EXERCISE BRIEF:
When the line containing "03 R104 LAST_TIME" is found in the data below, copy it and each line after it through the line containing "511)]) .imm .none -- 03 R104 IMPORT", exactly and with no others.
━━━━━━
-- ==== Sys2Proof/Machine/OdTable.lean ====
section
/-! DEFINITION. Machine/OdTable.lean: the object dictionary's tables: every object of the spec with its index, sub-index,
type, access code, ROM default, range and effect rule (02, R33 to R46; each chapter's object tables). -/

namespace Sys2Proof.Machine

/-- OD data types (02, table of OD data types). -/
inductive OdType where
  | bool | u8 | u16 | u24 | u40 | s40 | u80 | fx40 | enum8 | bits40 | domain | str
  deriving DecidableEq, Repr

/-- Access codes (02, table of access codes); LKW and FT are joined to a base code. -/
inductive Acc where
  | ro | rw | wo | rws | cmd
  deriving DecidableEq, Repr

/-- ROM defaults: one value for every word, one value per word, the number of the word, a value per index of an array,
a constant of the part, or one of two lists, the first on a DZ5-1152-HB part and the second on a DZ5-1152-ES part. -/
inductive Dflt where
  | all (v : Nat) | list (vs : List Nat) | ownIndex | perIndex (vs : List Nat) | perSub (vs : List Nat) | part (n : Nat)
  | byOrder (hb es : List Nat)
  deriving DecidableEq, Repr

/-- The range a table gives for one written word: any value of the type, one of some ranges, a signed range,
only the flags of a mask, or the fields `(high bit, low bit, least, greatest)` with every other bit zero. -/
inductive Rng where
  | any | among (rs : List (Nat × Nat)) | signed (lo hi : Int) | mask (m : Nat)
  | fields (fs : List (Nat × Nat × Nat × Nat))
  deriving DecidableEq, Repr

/-- Effect rules of written values (02, R52). -/
inductive Eff where
  | imm | load | boundary | shadow | reset
  deriving DecidableEq, Repr

/-- What an object does beyond holding its value: the action of a command, the condition of check 10, a read that is worked out. -/
inductive Hook where
  | none | ack | acquire | adcArm | adcSteps | adcStop | almanacCommit | apgBounds | apgMap | apgPerm | apgProgram | arbCommit | arm | asArm | asBusy | asClr | asLoadNow | asMode | asSeq | asStatus | asStop | bcastArm | bcastGroup | bindings | budgetCluster | budgetDevice | cancel | clear | clearCode | clearHit | clusterReset | commit | commitRelease | compState | ctxBase | deviceNumber | eclipseActive | enter | evtDirection | expectPeer | factoryEnter | factoryWrite | faultN | flush | gate | inject | inputLevel | issue | journalEntries | jumpRequest | keepalive | level | lineSource | live | loadCmd | loadNow | local | lockRemaining | logMode | logRecords | loopback | lvlStatus | mapDirty | markerMode | mbxInAck | mbxOut | members | minWidth | modeWrite | monitor | ncoTable | now | patch | peEnable | peForce | pmuFi | pmuMode | pmuRange | pmuStatus | pmuVlim | poolFree | poolRegion | pop | portEnable | portRole | priority | psets | pulse | push | queueConfig | queueLevel | queueLimit | queueRole | queueStatus | readAhead | redClose | redReset | release | renew | replyCache | results | retrain | ringPos | ringSize | routes | routineLoad | ruArm | ruBusy | ruStop | safePointMax | scratch | shadowDirty | slotsArmed | spareLane | stampArm | stampBusy | stampEdge | stampStop | starfixRun | start | stateCmd | stop | streamDemand | syncOutPeriod | syncPortEnable | timingSet | tsPending | values | vecAddr | warmReset
  deriving DecidableEq, Repr

/-- One row of an object table, for every index `base + stride * k`, `k < count`, and every sub-index from `subLo` to `subHi` by `subStep`. -/
structure Obj where
  base : Nat
  stride : Nat
  count : Nat
  subLo : Nat
  subHi : Nat
  subStep : Nat
  ty : OdType
  words : Nat
  acc : Acc
  ft : Bool
  dflt : Dflt
  rng : Rng
  eff : Eff
  hook : Hook
  deriving DecidableEq, Repr

/-- Short form for a table row. -/
abbrev o := Obj.mk

/-- Objects whose first index lies in 0x0000 to 0x0FFF, part 1. -/
def odRows0a : List Obj :=
  [ o 0x0200 0x1 1 0x00 0x00 1 .domain 3 .cmd false (.all 0) .any .imm .acquire -- 02 R70 ACQUIRE
  , o 0x0200 0x1 1 0x01 0x01 1 .u8 1 .cmd false (.all 0) (.among [(0, 63)]) .imm .renew -- 02 R70 RENEW
  , o 0x0200 0x1 1 0x02 0x02 1 .u8 1 .cmd false (.all 0) (.among [(0, 63)]) .imm .commit -- 02 R70 COMMIT
  , o 0x0200 0x1 1 0x03 0x03 1 .u8 1 .cmd false (.all 0) (.among [(0, 63)]) .imm .release -- 02 R70 RELEASE
  , o 0x0200 0x1 1 0x04 0x04 1 .u8 1 .cmd false (.all 0) (.among [(0, 63)]) .imm .commitRelease -- 02 R70 COMMIT_RELEASE
  , o 0x0200 0x1 1 0x05 0x05 1 .u40 1 .rws false (.all 2000) (.among [(10, 60000)]) .imm .none -- 02 R70 DEFAULT_LEASE
  , o 0x0200 0x1 1 0x06 0x06 1 .u8 1 .ro false (.all 0) .any .imm .none -- 02 R70 LOCKS_IN_USE
  , o 0x0200 0x1 1 0x07 0x07 1 .u16 1 .ro false (.all 0) .any .imm .none -- 02 R70 STAGED_IN_USE
  , o 0x0200 0x1 1 0x08 0x08 1 .u40 1 .ro false (.all 0) .any .imm .none -- 02 R70 BROKEN_COUNT
  , o 0x0210 0x1 64 0x00 0x00 1 .enum8 1 .ro false (.all 0) .any .imm .none -- 02 R70 STATE
  , o 0x0210 0x1 64 0x01 0x01 1 .u16 1 .ro false (.all 0) .any .imm .none -- 02 R70 FIRST
  , o 0x0210 0x1 64 0x02 0x02 1 .u16 1 .ro false (.all 0) .any .imm .none -- 02 R70 LAST
  , o 0x0210 0x1 64 0x03 0x03 1 .u40 1 .ro false (.all 0) .any .imm .none -- 02 R70 OWNER
  , o 0x0210 0x1 64 0x04 0x04 1 .u16 1 .ro false (.all 0) .any .imm .none -- 02 R70 LABEL
  , o 0x0210 0x1 64 0x05 0x05 1 .u40 1 .ro false (.all 0) .any .imm .none -- 02 R70 LEASE
  , o 0x0210 0x1 64 0x06 0x06 1 .u40 1 .ro false (.all 0) .any .imm .lockRemaining -- 02 R70 REMAINING
  , o 0x0210 0x1 64 0x07 0x07 1 .u16 1 .ro false (.all 0) .any .imm .none -- 02 R70 STAGED
  , o 0x0210 0x1 64 0x08 0x08 1 .u80 2 .ro false (.all 0) .any .imm .none -- 02 R70 ACQUIRED_AT
  , o 0x0000 0x1 1 0x00 0x00 1 .str 2 .ro false (.list [374891364691, 5000261]) .any .imm .none -- 02 R76 VENDOR
  , o 0x0000 0x1 1 0x01 0x01 1 .str 2 .ro false (.list [892164676, 0]) .any .imm .none -- 02 R76 PART
  , o 0x0000 0x1 1 0x02 0x02 1 .str 3 .ro false (.byOrder [211211868740, 309995910449, 66] [211211868740, 297111008561, 83]) .any .imm .none -- 02 R76 ORDER_CODE
  , o 0x0000 0x1 1 0x03 0x03 1 .u16 1 .ro false (.part 21) .any .imm .none -- 02 R76 SILICON_REV
  , o 0x0000 0x1 1 0x04 0x04 1 .u80 2 .ro false (.part 22) .any .imm .none -- 02 R76 SERIAL
  , o 0x0000 0x1 1 0x05 0x05 1 .u40 1 .ro false (.part 23) .any .imm .none -- 02 R76 ROM_VERSION
  , o 0x0000 0x1 1 0x06 0x06 1 .u16 1 .ro false (.all 1280) .any .imm .none -- 02 R76 OD_VERSION
  , o 0x0000 0x1 1 0x07 0x07 1 .bool 1 .ro false (.byOrder [1] [0]) .any .imm .none -- 02 R76 FACTORY_LOCKED
  , o 0x0000 0x1 1 0x08 0x08 1 .u16 1 .ro false (.all 1200) .any .imm .none -- 02 R76 SLICES_PRESENT
  , o 0x0000 0x1 1 0x09 0x09 1 .u40 1 .ro false (.all 1610612736) .any .imm .none -- 02 R76 HBM_LINES
  , o 0x0900 0x1 1 0x00 0x00 1 .u80 2 .ro false (.all 0) .any .imm .now -- 03 R94 NOW
  , o 0x0900 0x1 1 0x01 0x01 1 .u80 2 .ro false (.all 0) .any .imm .local -- 03 R94 LOCAL
  , o 0x0900 0x1 1 0x02 0x02 1 .u80 2 .ro false (.all 0) .any .imm .none -- 03 R94 OFFSET
  , o 0x0900 0x1 1 0x03 0x03 1 .enum8 1 .rws false (.all 0) (.among [(0, 2)]) .imm .modeWrite -- 03 R94 MODE
  , o 0x0900 0x1 1 0x04 0x04 1 .enum8 1 .ro false (.all 0) .any .imm .none -- 03 R94 STATE
  , o 0x0900 0x1 1 0x05 0x05 1 .u8 1 .rws false (.all 255) (.among [(0, 3), (255, 255)]) .imm .none -- 03 R94 UPSTREAM
  , o 0x0900 0x1 1 0x06 0x06 1 .u8 1 .ro false (.all 0) .any .imm .none -- 03 R94 HOPS
  , o 0x0900 0x1 1 0x07 0x07 1 .u40 1 .ro false (.all 0) .any .imm .none -- 03 R94 ERROR_BOUND
  , o 0x0900 0x1 1 0x08 0x08 1 .u24 1 .ro false (.all 16777213) .any .imm .none -- 03 R94 MASTER_DEVICE
  , o 0x0900 0x1 1 0x09 0x09 1 .u40 1 .rws false (.all 1000) (.among [(125, 100000)]) .imm .none -- 03 R94 SYNC_INTERVAL
  , o 0x0900 0x1 1 0x0A 0x0A 1 .u40 1 .rws false (.all 100) (.among [(10, 10000)]) .imm .none -- 03 R94 SLEW_INTERVAL
  , o 0x0900 0x1 1 0x0B 0x0B 1 .u40 1 .rws false (.all 128) (.among [(8, 65535)]) .imm .none -- 03 R94 STEP_THRESHOLD
  ]

/-- Objects whose first index lies in 0x0000 to 0x0FFF, part 2. -/
def odRows0b : List Obj :=
  [ o 0x0900 0x1 1 0x0C 0x0C 1 .bool 1 .rws false (.all 0) .any .imm .none -- 03 R94 STEP_IN_RUN
  , o 0x0900 0x1 1 0x0D 0x0D 1 .u80 2 .rw false (.all 0) .any .imm .none -- 03 R94 LOAD_VALUE
  , o 0x0900 0x1 1 0x0E 0x0E 1 .u8 1 .cmd false (.all 0) (.among [(1, 2)]) .imm .loadCmd -- 03 R94 LOAD_CMD
  , o 0x0900 0x1 1 0x0F 0x0F 1 .u40 1 .ro false (.all 0) .any .imm .none -- 03 R94 STEP_COUNT
  , o 0x0900 0x1 1 0x10 0x10 1 .u80 2 .ro false (.all 0) .any .imm .none -- 03 R94 SYNC_IN_LAST
  , o 0x0900 0x1 1 0x11 0x11 1 .u40 1 .rws false (.all 0) (.among [(0, 0), (2560, 549755813888)]) .imm .syncOutPeriod -- 03 R94 SYNC_OUT_PERIOD
  , o 0x0900 0x1 1 0x12 0x12 1 .u16 1 .ro false (.all 0) .any .imm .none -- 03 R94 TD_UNLOCKED
  , o 0x0900 0x1 1 0x13 0x13 1 .domain 48 .ro false (.all 0) .any .imm .none -- 03 R94 TD_LOCK_MAP
  , o 0x0904 0x1 4 0x00 0x00 1 .bool 1 .rws false (.all 1) .any .imm .syncPortEnable -- 03 R94 ENABLE
  , o 0x0904 0x1 4 0x01 0x01 1 .s40 1 .rws false (.all 0) (.signed (-10000) (10000)) .imm .none -- 03 R94 ASYMMETRY
  , o 0x0904 0x1 4 0x02 0x02 1 .u40 1 .ro false (.all 0) .any .imm .none -- 03 R94 PATH_DELAY
  , o 0x0904 0x1 4 0x03 0x03 1 .u8 1 .ro false (.all 255) .any .imm .none -- 03 R94 PEER_HOPS
  , o 0x0904 0x1 4 0x04 0x04 1 .u24 1 .ro false (.all 0) .any .imm .none -- 03 R94 PEER_MASTER
  , o 0x0904 0x1 4 0x05 0x05 1 .enum8 1 .ro false (.all 0) .any .imm .none -- 03 R94 STATUS
  , o 0x0980 0x1 8 0x00 0x00 1 .enum8 1 .rws false (.all 0) (.among [(0, 1)]) .imm .evtDirection -- 03 R103 DIRECTION
  , o 0x0980 0x1 8 0x01 0x01 1 .u16 1 .rws false (.all 65535) (.among [(0, 511), (65535, 65535)]) .imm .none -- 03 R103 LINE
  , o 0x0980 0x1 8 0x02 0x02 1 .u40 1 .rws false (.all 1280) (.among [(640, 1048576)]) .imm .none -- 03 R103 WIDTH
  , o 0x0980 0x1 8 0x03 0x03 1 .bool 1 .rws false (.all 0) .any .imm .none -- 03 R103 ACTIVE_LOW
  , o 0x0A00 0x1 512 0x00 0x00 1 .u16 1 .rws false (.all 0) .any .imm .lineSource -- 03 R104 SRC0
  , o 0x0A00 0x1 512 0x01 0x01 1 .u16 1 .rws false (.all 0) .any .imm .lineSource -- 03 R104 SRC1
  , o 0x0A00 0x1 512 0x02 0x02 1 .u16 1 .rws false (.all 0) .any .imm .lineSource -- 03 R104 SRC2
  , o 0x0A00 0x1 512 0x03 0x03 1 .u16 1 .rws false (.all 0) .any .imm .lineSource -- 03 R104 SRC3
  , o 0x0A00 0x1 512 0x04 0x04 1 .bool 1 .rws false (.all 0) .any .imm .none -- 03 R104 EXPORT
  , o 0x0A00 0x1 512 0x05 0x05 1 .u8 1 .cmd false (.all 0) (.among [(1, 1)]) .imm .pulse -- 03 R104 PULSE
  , o 0x0A00 0x1 512 0x06 0x06 1 .u40 1 .ro false (.all 0) .any .imm .none -- 03 R104 COUNT
  , o 0x0A00 0x1 512 0x07 0x07 1 .u40 1 .ro false (.all 0) .any .imm .none -- 03 R104 MERGED
  , o 0x0A00 0x1 512 0x08 0x08 1 .u80 2 .ro false (.all 0) .any .imm .none -- 03 R104 LAST_TIME
  , o 0x0990 0x1 1 0x00 0x00 1 .domain 128 .rws false (.all 0) (.fields [(39, 16, 0, 16777215), (9, 9, 0, 1), (8, 0, 0, 511)]) .imm .none -- 03 R104 IMPORT
  , o 0x0990 0x1 1 0x01 0x01 1 .u40 1 .ro false (.all 0) .any .imm .none -- 03 R104 IMPORT_UNMATCHED
  , o 0x0910 0x1 1 0x00 0x00 1 .domain 4 .cmd false (.all 0) .any .imm .issue -- 03 R110 ISSUE
  , o 0x0910 0x1 1 0x01 0x01 1 .domain 1 .cmd false (.all 0) .any .imm .cancel -- 03 R110 CANCEL
  , o 0x0910 0x1 1 0x02 0x02 1 .u40 1 .ro false (.all 0) .any .imm .none -- 03 R110 LATE_COUNT
  , o 0x0910 0x1 1 0x03 0x03 1 .u8 1 .ro false (.all 0) .any .imm .slotsArmed -- 03 R110 SLOTS_ARMED
  , o 0x0920 0x1 64 0x00 0x00 1 .enum8 1 .ro false (.all 0) .any .imm .none -- 03 R110 STATE
  , o 0x0920 0x1 64 0x01 0x01 1 .u80 2 .ro false (.all 0) .any .imm .none -- 03 R110 EFFECT_TIME
  , o 0x0920 0x1 64 0x02 0x02 1 .u16 1 .ro false (.all 0) .any .imm .none -- 03 R110 LINE
  , o 0x0920 0x1 64 0x03 0x03 1 .u24 1 .ro false (.all 0) .any .imm .none -- 03 R110 ORIGIN
  , o 0x0920 0x1 64 0x04 0x04 1 .u16 1 .ro false (.all 0) .any .imm .none -- 03 R110 EVENT_ID
  , o 0x0920 0x1 64 0x05 0x05 1 .u80 2 .ro false (.all 0) .any .imm .none -- 03 R110 FIRED_AT
  , o 0x0E00 0x1 1 0x00 0x00 1 .u40 1 .ro false (.all 0) .any .imm .none -- 14 R426 SEQ_PATCH_VERSION
  ]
━━━━━━
TASK RESPONSE:
  , o 0x0A00 0x1 512 0x08 0x08 1 .u80 2 .ro false (.all 0) .any .imm .none -- 03 R104 LAST_TIME
  , o 0x0990 0x1 1 0x00 0x00 1 .domain 128 .rws false (.all 0) (.fields [(39, 16, 0, 16777215), (9, 9, 0, 1), (8, 0, 0, 511)]) .imm .none -- 03 R104 IMPORT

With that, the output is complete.